Without image semantics, these rendering algorithms capturing only
low-level image characteristics (e.g., colors and textures) are
doomed to failure in well simulating the usually greatly flexible
and object-oriented techniques of artistic drawing and painting.
Accordingly, what is desired is a semantics-driven approach, which
takes advantage of the rich knowledge of the contents of input
images and applies them in painterly rendering.
SUMMARY OF THE INVENTION
[0040] According to one embodiment, the present invention is
directed to a system and method for semantics-driven painterly
rendering. The input image is received under control of a computer.
It is then interactively parsed into a parse tree representation. A
sketch graph and an orientation field is automatically computed and
attached to the parse tree. A sequence of brush strokes are
automatically selected from a brush dictionary according to
information in the parse tree. A painterly-looking image is then
automatically synthesized by transferring and synthesizing the
brush stroke sequence according to information in the parse tree,
including the sketch graph and the orientation field, and output
under control of the computer.
[0041] According to one embodiment of the invention, the parse tree
is a hierarchical representation of the constituent components
(e.g., regions, curves, objects) in the input image, with its root
node corresponding to the whole scene, and its leaf nodes
corresponding to the atomic components under a certain resolution
limit. There is an occlusion relation among the nodes, in the sense
that some nodes are closer to the camera than the others.

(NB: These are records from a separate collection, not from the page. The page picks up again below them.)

-- ==== Sys2Proof/Machine/Sweep.lean ====
section
/-! DEFINITION. The sweep: slots and the cursor (R210 to R213, R356, R360, R367), rider kernels (R227), the acts of riders
on the lines they pass (R222 to R233), admission (R220) and standing anchors (R234). -/

namespace Sys2Proof.Machine

/-! Rider card fields (Table 11.5). -/

def rcVbase (r : BitVec 512) : Nat := (r.extractLsb' 0 57).toNat
def rcLines (r : BitVec 512) : Nat := (r.extractLsb' 64 24).toNat + 1
def rcCbn (r : BitVec 512) : Nat := (r.extractLsb' 96 6).toNat
def rcLrec (r : BitVec 512) : Nat := (r.extractLsb' 102 6).toNat
def rcLand (r : BitVec 512) : Bool := r.getLsbD 108
def rcCw (r : BitVec 512) : Bool := r.getLsbD 109
def rcKid (r : BitVec 512) : Nat := (r.extractLsb' 110 4).toNat
def rcOpn (r : BitVec 512) : Nat := (r.extractLsb' 114 3).toNat
def rcFtype (r : BitVec 512) : Nat := (r.extractLsb' 117 4).toNat
def rcFold (r : BitVec 512) : Nat := (r.extractLsb' 121 3).toNat
def rcSaddr (r : BitVec 512) : Nat := (r.extractLsb' 128 21).toNat
def rcAnchor (r : BitVec 512) : Nat := (r.extractLsb' 160 24).toNat
def rcCwaddr (r : BitVec 512) : Nat := (r.extractLsb' 192 57).toNat
def rcDbase (r : BitVec 512) : Nat := (r.extractLsb' 256 57).toNat

def riderKey (part ticket : Nat) : Nat := part * 2 ^ 64 + ticket

/-- The kind of rider that a `bstand` is of, by SUB (Table 11.3). -/
def standKind (sub : Nat) : Nat := if sub = 0 then 0xC8 else if sub = 1 then 0xC9 else if sub = 2 then 0xCA else 0xCE

def isKernelOp (op : Nat) : Bool := op == 0xC9 || op == 0xCA || op == 0xCE
def needsPipe (op : Nat) : Bool := isKernelOp op || op == 0xCD

/-! Slots of a channel (R210, R356, R360). -/

inductive SlotKind where
  | refresh
  | direct
  | idle
  | advancing
  deriving DecidableEq, Repr, Inhabited

/-- The kind of a channel's next slot by its number alone: refresh, direct, or neither (R210, R356). -/
def slotByNumber (ch : Channel) : SlotKind :=
  if ch.slot % 32 = 31 then .refresh
  else
    let n := ch.slot / 32 * 31 + ch.slot % 32
    let d := 2 ^ ch.dshr
    if n % d = d - 1 then .direct else .advancing

/-- The kind of the slot that comes next: every slot of a channel in training is idle (R367), and the last I of each 16 + I slots
that are neither refresh nor direct ones are (R360). -/
def nextSlot (ch : Channel) : SlotKind :=
  if ch.train then .idle
  else if slotByNumber ch = .advancing ∧ 16 ≤ ch.dutyPos % (16 + ch.duty) then .idle
  else slotByNumber ch

/-- PERIODMAX (R357). -/
def periodMax (ch : Channel) : Nat :=
  let d := 2 ^ ch.dshr
  let num := ch.len * (16 + ch.duty) * 32 * d
  let den := 16 * 31 * (d - 1)
  (num + den - 1) / den + 3

/-- The riders aboard a channel. -/
def aboard (s : State) (c : Nat) : List (Nat × Rider) :=
  s.riders.filter fun e => !e.2.standing && (tabFind e.2.chans c).any fun x => x.admitted && !x.gone && !(x.todo.isEmpty && x.dest.isEmpty)

/-- Whether a rider holds a length change or training back on a channel: one aboard, or standing there (R220, R369). -/
def someAboard (s : State) (c : Nat) : Bool :=
  !(aboard s c).isEmpty || s.riders.any fun e => e.2.standing && !e.2.cancelled && (tabFind e.2.chans c).isSome

/-! Kernels (R227). -/

/-- The nodes that target `emit`, in ascending slot order. -/
def emitters (words : List Word64) : List Nat :=
  ((blockSlots words).filter fun p => (wTargets p.2).contains 0x1FC).map Prod.fst

/-- A kernel's token goes to a port at once; one for `emit` waits under its producer. -/
def kernelSend (ph : Phase) (slot tgt : Nat) (x : Token) : Phase :=
  if tgt = noTarget then ph
  else if tgt = 0x1FC then { ph with wires := tabPut ph.wires (512 + slot) (tabGet [] ph.wires (512 + slot) ++ [x]) }
  else
    let nd := nodeOf ph (tgt / 4)
    setNode ph (tgt / 4) (setPortQ nd (tgt % 4) (portQ nd (tgt % 4) ++ [x]))

def kernelSend2 (ph : Phase) (slot : Nat) (w : StageW) (x y : Option Token) : Phase :=
  let ph := match x with
    | some x => kernelSend ph slot w.t0.toNat x
    | none => ph
  match y with
  | some y => kernelSend ph slot w.t1.toNat y
  | none => ph

/-- Room at the ports that a kernel node targets; `emit` always takes. -/
def kernelSpace (ph : Phase) (slot : Nat) : Bool :=
  (wTargets (wordAt ph slot)).all fun t => t == 0x1FC || portLoad ph t < 4

/-- One firing of a kernel node, with the status it raises (R227). A firing that gives a producer of `emit` no token counts as a null
one there, so that the tokens of one line stay together. -/
def kernelFire (ph : Phase) (slot : Nat) : Option (Phase × Flags) :=
  let x := wordAt ph slot
  let nd := nodeOf ph slot
  let w := readStage x
  let op := wordOp x
  if x = 0 || ph.n ≤ nd.iter || !kernelSpace ph slot then none
  else if op = 0x56 || op = 0x57 then
    let unpack : Bool := op == 0x57
    let first : Bool := nd.iter % 4 == 0
    let ps := withPred w.pm.toNat (if unpack && first then [0, 1] else [0])
    (heads nd ps).bind fun ops =>
      let nd' := advance nd ps
      if first then (groupInputs w.pm.toNat nd (min 4 (ph.n - nd.iter))).map fun ins =>
          let g := if unpack then (bpxGroup ins (tokAt ops 1), nullToken) else bpcGroup ins
          let v := g.1.headD nullToken
          (kernelSend2 (setNode ph slot { nd' with group := g.1.tail }) slot w (some v) (some (if unpack then v else g.2)), 0)
      else
        let v := nd.group.headD nullToken
        let y := if unpack then some v else if w.t1.toNat = 0x1FC then some nullToken else none
        some (kernelSend2 (setNode ph slot { nd' with group := nd.group.tail }) slot w (some v) y, 0)
  else match decode x with
    | .error _ => none
    | .ok i => (stageFn i).bind fun p =>
      let ps := withPred w.pm.toNat (stageNeeds op w)
      (heads nd ps).map fun ops =>
        let b := if w.bimm = 1#1 then immToken w.ty.toNat w.imm else tokAt ops 1
        let out := if actsNull w.pm.toNat ops then StageOut.both nullToken 0
          else p.2 w ⟨tokAt ops 0, b, tokAt ops 2, nd.iter, 0⟩
        (kernelSend2 (setNode ph slot (advance nd ps)) slot w out.out0 out.out1, out.flags)

/-- Rounds of firing over the slots until the fuel ends. -/
def kernelRun : Nat → Phase → Flags → Phase × Flags
  | 0, ph, fl => (ph, fl)
  | n + 1, ph, fl =>
    let r := (List.range 48).foldl (fun (a : Phase × Flags) slot => match kernelFire a.1 slot with
      | some x => (x.1, a.2 ||| x.2)
      | none => a) (ph, fl)
    if r.1 = ph then (ph, fl) else kernelRun n r.1 r.2

/-- A line and the operand tokens reach the kernel's fed ports (R227). -/
def kernelFeed (ph : Phase) (line : Option Nat) (operand : List Nat) : Phase :=
  (List.range 4).foldl (fun ph q =>
    let slot := 6 * q
    let x := wordAt ph slot
    let slots := blockSlots ph.words
    let needs := stageNeeds (wordOp x) (readStage x)
    let put := fun (ph : Phase) (p : Nat) (v : Token) =>
      let nd := nodeOf ph slot
      setNode ph slot (setPortQ nd p (portQ nd p ++ [v]))
    let raw := fun (v : Nat) => (⟨BitVec.ofNat 512 v, 0xFFFF#16, false⟩ : Token)
    if x = 0 then ph
    else
      let ph := if needs.contains 0 && producers slots (4 * slot) = 0 then
          put ph 0 (match line with
            | some v => raw (bitsOf v (512 * q) 512)
            | none => nullToken) else ph
      if needs.contains 1 && producers slots (4 * slot + 1) = 0 then
        put ph 1 (match operand[q]? with
          | some v => raw v
          | none => nullToken) else ph) ph

/-- A started kernel for n lines. -/
def kernelStart (k : Kernel) (n : Nat) : Phase :=
  { addr := 0, hdr := k.hdr, words := k.words, n := n, starts := [], num := 0, handler := false }

/-- The tokens emitted for the oldest line, one by producer, once all are there; none of a kernel that emits nothing. -/
def kernelTake (ph : Phase) : Option (List Token × Phase) :=
  let es := emitters ph.words
  let qs := es.map fun e => tabGet [] ph.wires (512 + e)
  if qs.any List.isEmpty then none
  else some (qs.map fun q => q.headD nullToken,
    { ph with wires := es.foldl (fun w e => tabPut w (512 + e) (tabGet [] w (512 + e)).tail) ph.wires })

/-! Folds (R228). -/

/-- One lane of a `bsum` fold under FOLD and FTYPE (R120). -/
def foldLane (fold ty x y : Nat) : Nat :=
  match fold with
  | 0 => if ty = 0 then (faddBits 0 0 x y).1 else encodeInt ty (decodeInt ty x + decodeInt ty y)
  | 1 => if ty = 0 then (minMaxBits 0 false x y).1 else encodeInt ty (min (decodeInt ty x) (decodeInt ty y))
  | 2 => if ty = 0 then (minMaxBits 0 true x y).1 else encodeInt ty (max (decodeInt ty x) (decodeInt ty y))
  | 3 => x &&& y
  | 4 => x ||| y
  | _ => x ^^^ y

/-- A token of one producer, or another channel's partial, folded into a partial: a lane starts at the identity (R228, log entry 119). -/
def foldToken (fold ty : Nat) (acc x : Token) : Token :=
  if x.null then acc
  else
    let has := fun l => !acc.null && maskBit acc.mask l
    laneToken (maskOf fun l => has l || maskBit x.mask l) fun l =>
      let old := if has l then acc.lane l else redIdentity ty fold
      if maskBit x.mask l then foldLane fold ty old (x.lane l) else if has l then old else 0

def foldSum (fold ty : Nat) (acc xs : List Token) : List Token :=
  (List.range (max acc.length xs.length)).map fun i => foldToken fold ty (acc.getD i nullToken) (xs.getD i nullToken)

def plusInf : Nat := 0x7F800000
def minusInf : Nat := 0xFF800000

/-- The integer that a finite fp32 pattern truncates to. -/
def refInt (x : Nat) : Int :=
  match decodeFloat 0 x with
  | .fin neg m e =>
    let k : Int := if 0 ≤ e then (m * 2 ^ e.toNat : Nat) else (m / 2 ^ (-e).toNat : Nat)
    if neg then -k else k
  | _ => 0

/-- A reference exponent lane truncated toward zero, as an fp32 pattern, none for a NaN (R228). -/
def refExp (x : Nat) : Option Nat :=
  match decodeFloat 0 x with
  | .nan _ _ => none
  | .inf neg => some (if neg then minusInf else plusInf)
  | .fin _ _ _ => some (roundFloat 0 0 false (Val.ofInt (refInt x))).bits

/-- The exponent x − v by which a value of reference x is scaled to the reference v ≥ x: anything below −2,000 leaves zero of every
fp32 value. None for ∞ − ∞, of which R228 states no result. -/
def refGap (x v : Nat) : Option Int :=
  if x = plusInf ∧ v = plusInf then none else if x = minusInf ∨ v = plusInf then some (-2000) else some (max (refInt x - refInt v) (-2000))

/-- One lane of `batt` once its reference u is above −∞: the sum x, of reference u, with a value y of reference e (R228). The sum that
∞ − ∞ leaves unstated is a free value of the operands (DESIGN CHOICE, log entry 108). -/
def attSum (u e x y : Nat) : Nat :=
  let v := (minMaxBits 0 true u e).1
  match refGap u v, refGap e v with
  | some a, some b => (faddBits 0 0 (scalePow2 x a) (scalePow2 y b)).1
  | _, _ => Config.freeWord (packElems 32 [u, e, x, y]) % 2 ^ 32

/-- `batt`: the fold of a partial (U then sums) with new tokens of the same form (R228). U of a lane not yet received is
invalid. -/
def foldAtt (acc xs : List Token) : List Token :=
  let u := acc.getD 0 nullToken
  let e0 := xs.getD 0 nullToken
  let n := max acc.length xs.length
  if e0.null then acc
  else
    let ex := fun l => if maskBit e0.mask l then refExp (e0.lane l) else none
    let valOf := fun (i l : Nat) => let x := xs.getD i nullToken
      if x.null || !maskBit x.mask l then 0 else x.lane l
    let uOk := fun l => !u.null && maskBit u.mask l
    let m := maskOf fun l => uOk l || (ex l).isSome
    (List.range n).map fun i => laneToken m fun l =>
      match ex l with
      | none => if uOk l then (acc.getD i nullToken).lane l else 0
      | some e =>
        if !uOk l || u.lane l = minusInf then (if i = 0 then e else valOf i l)
        else if i = 0 then (minMaxBits 0 true (u.lane l) e).1
        else attSum (u.lane l) e ((acc.getD i nullToken).lane l) (valOf i l)

/-- The start value of the lanes of a fold (R228): the identity of R120, or −∞ for U and +0 for the sums of `batt`. -/
def foldStart (r : Rider) (i : Nat) : Nat :=
  let op := if r.op = 0xD4 then standKind r.sub else r.op
  if op = 0xCE then (if i = 0 then minusInf else 0) else redIdentity (rcFtype r.card) (rcFold r.card)

/-- Token i of a fold with the start value in the lanes that got nothing. -/
def foldStarted (r : Rider) (i : Nat) (x : Token) : Token :=
  rawToken 0xFFFF#16 (packElems 32 ((List.range 16).map fun l => if !x.null && maskBit x.mask l then x.lane l else foldStart r i))

/-- A channel's tokens folded into its partial. -/
def foldInto (r : Rider) (acc xs : List Token) : List Token :=
  let op := if r.op = 0xD4 then standKind r.sub else r.op
  if op = 0xCE then foldAtt acc xs else foldSum (rcFold r.card) (rcFtype r.card) acc xs

/-! Deliveries (R225). -/

/-- The tag token (Table 11.10). -/
def tagBytes (line chan : Nat) (masks : List Nat) (poison : Bool) (rev : Nat) : Nat :=
  line % 2 ^ 32 + chan * 2 ^ 32 + (List.range 4).foldl (fun n i => n + masks.getD i 0 % 2 ^ 16 * 2 ^ (64 + 32 * i)) 0
    + poison.toNat * 2 ^ 192 + rev % 2 ^ 32 * 2 ^ 224

/-- The slot of a kernel's tokens: the tag, then each token's valid bytes, a null one zero. -/
def tokensSlot (tag : Nat) (xs : List Token) : Nat :=
  tag + (List.range xs.length).foldl (fun n i => let x := xs.getD i nullToken
    if x.null then n else n + validBytes x * 2 ^ (512 * (i + 1))) 0

def tokenMasks (xs : List Token) : List Nat := xs.map fun x => if x.null then 0 else x.mask.toNat

/-- Marks the sectors of a delivered slot that hold data of poisoned sectors (R361). -/
def poisonSlot (s : State) (key : Nat) (sectors : Nat) : State :=
  { s with poison := (List.range 8).foldl (fun m i => if sectors / 2 ^ i % 2 = 1 then tabSet false m (key / 32 + 2 + i) true else m) s.poison }

/-- One delivery into a free slot of buffer CBN (R225): `bad` marks poisoned sectors of the line. -/
def deliverSlot (s : State) (c n x bad : Nat) : Option State :=
  let slot := cbNextClaim (bufOf (s.core c) n).desc
  let key := keyScratch c (cbAddr (bufOf (s.core c) n).desc slot 0)
  (cbDeliver s c n x).map fun s => poisonSlot s key bad

/-- A delivery queue moves into the buffer as far as slots are free. -/
def drainQueue (s : State) (c n : Nat) : List (Nat × Nat × Bool) → State × List (Nat × Nat × Bool)
  | [] => (s, [])
  | q :: rest => match deliverSlot s c n q.1 q.2.1 with
    | some s => drainQueue s c n rest
    | none => (s, q :: rest)

/-- Empties what it can of a rider's queue at a channel. -/
def drainRider (s : State) (key ch : Nat) : State :=
  match s.rider? key with
  | none => s
  | some r => match tabFind r.chans ch with
    | none => s
    | some x =>
      let d := drainQueue s r.core (rcCbn r.card) x.queue
      d.1.setRider key { r with chans := tabPut r.chans ch { x with queue := d.2 } }

/-! The acts of riders on a line. -/

/-- Which of the eight sectors of a line are poisoned. -/
def lineBad (s : State) (pa : Nat) : Nat :=
  (List.range 8).foldl (fun n i => if tabGet false s.poison (pa / 32 + i) then n + 2 ^ i else n) 0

[0042] According to one embodiment of the invention, the parse tree
is extracted in an interactive manner between the computer and the
user, via a graphical user interface. Each node in the parse tree
is obtained through an image segmentation, object recognition, and
user correction process.
[0043] According to one embodiment of the invention, the sketch
graph correspond to the boundaries between different
regions/objects and the structural portion of the input image.
[0044] According to one embodiment of the invention, the
orientation field is defined on the image pixels, including the two
dimensional orientation information of each pixel.
[0045] According to one embodiment of the invention, the brush
dictionary is a collection of different types of brush stroke
elements, stored in the form of images including appearance
information of color, opacity and thickness, with attached
geometric information of shape and backbone polyline. The brush
dictionary is pre-collected with the help of professional
artists.
[0046] According to one embodiment of the invention, the transfer
of brush strokes before their synthesis into the painterly-looking
image includes geometric transfer and color transfer. Geometric
transfer puts the brush strokes at designed positions and matches
the them with the local pattern of sketch graph and orientation
field. Color transfer matches the brush strokes with the color of
the input image at their positions.
[0047] According to one embodiment of the invention, then synthesis
of brush strokes include blending their colors, opacities and
thickness, and applying shading based on certain illumination
conditions.
[0048] The details and advantages of the present invention will be
better understood with the accompanying drawings, the detailed
description, and the appended claims. The actual scope of the
invention is defined by the appended claims.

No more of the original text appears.